OUR FINAL DESTINATION was the clear-cut just past the 8-mile marker up Wagner Creek Road. The pickup truck, now in low-gear 4×4, whined up the steepening dirt road where patches of ice lurked in the shadows of turns never touched by the day’s sun until finally there were other vehicles in the desolation of a million acres of trees under the direction of the Bureau of Land Management. I hoped we are on BLM land anyway because the tree-cutting permit I’d bought for $5 at the Bi-Mart in Ashland specified that we needed to be on BLM land and cut a tree that was a minimum of 100 feet from the road.
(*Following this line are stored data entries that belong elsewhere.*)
-- ==== Sys2Proof/Machine/Buffer.lean ====
section
/-! DEFINITION. The cell buffer: cells with their words, links and descriptors, what each part of a tile holds, admission, XOFF,
spill, cell errors, and how copies of a frame come and go (chapter 05). Use counts are taken from the frames and copies
themselves. -/

namespace Sys2Proof.Machine

def tileOf (p : Nat) : Nat := p / 32
def cplxOf (p : Nat) : Nat := p / 128
def cellsOf (n : Nat) : Nat := ceilDiv n 256

def frameOf (d : Dev) (f : Nat) : Option Frame := tfind d.buf.frames f
def copyOf (d : Dev) (c : Nat) : Option Copy := tfind d.buf.copies c

def setFrame (d : Dev) (f : Nat) (g : Frame → Frame) : Dev :=
  d.onBuf fun b => match tfind b.frames f with
    | some x => { b with frames := tins b.frames f (g x) }
    | none => b

def setCopy (d : Dev) (c : Nat) (g : Copy → Copy) : Dev :=
  d.onBuf fun b => match tfind b.copies c with
    | some x => { b with copies := tins b.copies c (g x) }
    | none => b

def copiesOf (d : Dev) (f : Nat) : List (Nat × Copy) := d.buf.copies.filter fun e => decide (e.2.frame = f)

/-- Bytes of a copy: those given it, as a mirror copy or as its port sends it, else its frame's. -/
def copyBytes (d : Dev) (c : Copy) : List Byte :=
  match c.bytes with
  | some l => l
  | none => ((frameOf d c.frame).map (·.bytes)).getD []

/-! ## Cells in use (Table 05-2) -/

/-- Cells that a copy holds in its ingress tile; a TC7 frame's cells are counted once, with the frame. -/
def Copy.chip (c : Copy) : Nat := if c.loc = .cellar ∨ c.part = .tc7 then 0 else c.cells - c.sent

def Copy.voq (c : Copy) : Nat := 8 * c.port + c.cls

def sumCopies (d : Dev) (p : Copy → Bool) (f : Copy → Nat) : Nat :=
  d.buf.copies.foldl (fun a e => if p e.2 then a + f e.2 else a) 0

def sumFrames (d : Dev) (p : Nat → Frame → Bool) (f : Nat → Frame → Nat) : Nat :=
  d.buf.frames.foldl (fun a e => if p e.1 e.2 then a + f e.1 e.2 else a) 0

/-- Cells of a TC7 frame in its ingress tile: all until its copies have crossed (R255). -/
def tc7Cells (d : Dev) (f : Nat) (x : Frame) : Nat :=
  if !x.keyed then cellsOf x.len else (copiesOf d f).foldl (fun a e => max a (e.2.cells - e.2.sent)) 0

/-- Ingress tile of a frame. -/
def Frame.tile (x : Frame) : Nat := tileOf x.inPort

def tc7Use (d : Dev) (t : Nat) : Nat :=
  sumFrames d (fun _ x => decide (x.cls = 7 ∧ x.tile = t)) (tc7Cells d)
    + sumCopies d (fun c => decide (c.part = .tc7 ∧ tileOf c.port = t)) (·.landed)

def landUse (d : Dev) (t : Nat) : Nat :=
  sumCopies d (fun c => decide (c.part ≠ .tc7 ∧ tileOf c.port = t) && !c.lifeline) (·.landed)

/-- Cells that frames still waiting for their result hold; the thresholds count them with the shared pool. -/
def waitUse (d : Dev) (t : Nat) : Nat :=
  sumFrames d (fun _ x => decide (x.cls ≠ 7 ∧ x.tile = t) && !x.keyed && !x.dead) fun _ x => cellsOf x.len
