-- ==== Sys2Proof/Machine/Trellis.lean ====
section
/-! DEFINITION. The trellis: requests, readiness, the match of a slot, the filling of bunches, and their landing (chapter 06),
with tasting (R402 to R407). -/

namespace Sys2Proof.Machine

/-! ## What waits in a source tile -/

/-- Bytes of cell i of a copy that its cells hold in n bytes, rounded up to 32-byte words (R311). -/
def pieceBytes (n i : Nat) : Nat := ceilDiv (min 256 (n - 256 * i)) 32 * 32

/-- A copy may start to cross (R829, R492). -/
def copyReady (d : Dev) (c : Copy) : Bool :=
  match frameOf d c.frame with
  | none => false
  | some x => c.ct || (x.tailIn && x.fcsOk)

/-- Copies of tile s bound for tile u in full service (R310). -/
def bound (d : Dev) (s u : Nat) : List (Nat × Copy) :=
  d.buf.copies.filter fun e => decide (e.2.tile = s ∧ tileOf e.2.port = u) && !e.2.lifeline

/-- Cells that have begun to cross and are still in the ingress tile. -/
def continuing (c : Copy) : Bool := decide (0 < c.sent ∧ c.sent < c.cells)

def tc7Waits (c : Copy) : Bool := decide (c.part = .tc7 ∧ c.loc ≠ .cellar ∧ c.sent < c.cells)

/-- Frames of a VOQ's head that may start, in order, up to the first that may not. -/
def starters (d : Dev) (l : List (Nat × Copy)) (v : Nat) : List (Nat × Copy) :=
  (l.filter fun e => decide (e.2.voq = v ∧ e.2.loc = .voq ∧ e.2.part ≠ .tc7)).takeWhile fun e => copyReady d e.2

/-- VOQs of a list, ascending. -/
def voqsOf (l : List (Nat × Copy)) : List Nat := (l.map fun e => e.2.voq).eraseDups

/-- Pair (port, class) of a copy in its destination tile's ready vector. -/
def pairBit (v : Nat) : Nat := 7 * (v / 8 % 32) + v % 8

/-- Pieces of a copy from the cell it has reached, each with the slots it has waited. -/
def piecesOf (d : Dev) (c : Copy) : List (Nat × Nat) :=
  let n := heldLen d c
  (List.range (c.cells - c.sent)).map fun i => (pieceBytes n (c.sent + i), d.trl.slot - c.since)

/-- Full bunches that pieces make, and the longest wait of those left that do not fill one (R312, R320). -/
def countBunches (l : List (Nat × Nat)) : Nat × Option Nat :=
  let (f, k, b, w) := l.foldl (fun (a : Nat × Nat × Nat × Nat) p =>
    if a.2.1 = 32 ∨ 2048 < a.2.2.1 + p.1 then (a.1 + 1, 1, p.1, p.2)
    else (a.1, a.2.1 + 1, a.2.2.1 + p.1, max a.2.2.2 p.2)) (0, 0, 0, 0)
  if k = 32 ∨ b = 2048 then (f + 1, none) else (f, if 0 < k then some w else none)

/-- Longest wait, in slots, among copies. -/
def waited (d : Dev) (l : List (Nat × Copy)) : Nat := l.foldl (fun a e => max a (d.trl.slot - e.2.since)) 0

/-! ## Readiness (R257, R321 to R323) -/

/-- Free cells of the landing area, as reported. -/
def landFree (d : Dev) (u : Nat) : Nat := 4096 - landUse d u

/-- The ready vector of a tile: 7 × port + class. -/
def readyVec (d : Dev) (u : Nat) : Nat :=
  if landFree d u < 64 then 0
  else bitSet ((List.range 224).filter fun b => decide
    (sumCopies d (fun c => decide (c.part ≠ .tc7 ∧ c.port = 32 * u + b / 7 ∧ c.cls = b % 7) && !c.lifeline) (·.landed) < 128))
The parked vehicles were empty, abandoned by their occupants who were now firing guns into the forest. I saw the shooters in slow-motion as we drove past. To my left, was a man—bearded, mid-30s, white—putting an AR-15 to his right shoulder and then firing away in rapid succession out into the trees. To my right, was a man getting out of a Nissan Pathfinder. He had face-piercings and gauge-earrings. A holstered pistol clung to his hip. He smiled at me warmly and waived. I waived back.
We parked on the road alongside the clear-cut that fell gently down into the draw. There was still snow on the limbs of the Pine and Douglas Fir trees that sprung up out of the landscape where the clear-cut had been carried out some years ago. One of these replanted trees would be the tree we would cut down and haul home to decorate as our Christmas tree.
I grabbed the handsaw from the bed of the pickup truck and amidst the near-by gunfire, my wife, two daughters and I made the descent down into the draw to search for a potential Christmas tree.
“I don’t like the gunfire,” my oldest daughter said. She was in her second year of college and had just returned home for the holidays that morning. She wore a bright red jacket.
“I think I was Bambi in a former lifetime,” my younger daughter, 16, said. “Could they hit us from there?”
I considered lying, but opted for the truth, which had been my default modus operandi as a father.
“Yes, they could hit us from there, but they’re firing away from our location.”
“I wish you would have lied,” she said.
“We’ll be okay,” I said. Now I was sort of lying. I couldn’t guarantee any such thing.
“I found one!” my wife called from down at the bottom of the draw.
It wasn’t the perfect Christmas tree, but it would do. I cut it down with the saw and threw it over my shoulder.
“Do you need help?” my wife asked.
“No,” I said. The tree was heavy over my shoulder but the majority of its weight had settled comfortably between my shoulder blades. “Just lead the way back up to the truck.”
The gunfire intensified as we plodded uphill toward the truck. The draw sounded like a war zone.
I felt at peace climbing uphill with the heavy weight on back and the sound of gunfire echoing in the air.
The gunfire became muffled background noise and all I could hear was my breathing and feel the ground beneath each step.
Then there was a loud cannon-like boom. Were they firing a bazooka now?
I took another step. The scene felt familiar and as I slipped deeper into the deja vu, a voice inside my head, my voice but different somehow, said:
“Hang on Bob, we’re almost to the helicopter.”
We were close, real close, and everything was going to be okay.
I reached the top of the hill and threw the tree into the bed of the pickup truck. The gunfire had ceased and the forest, darkening now in the failing light of late afternoon, was silent again.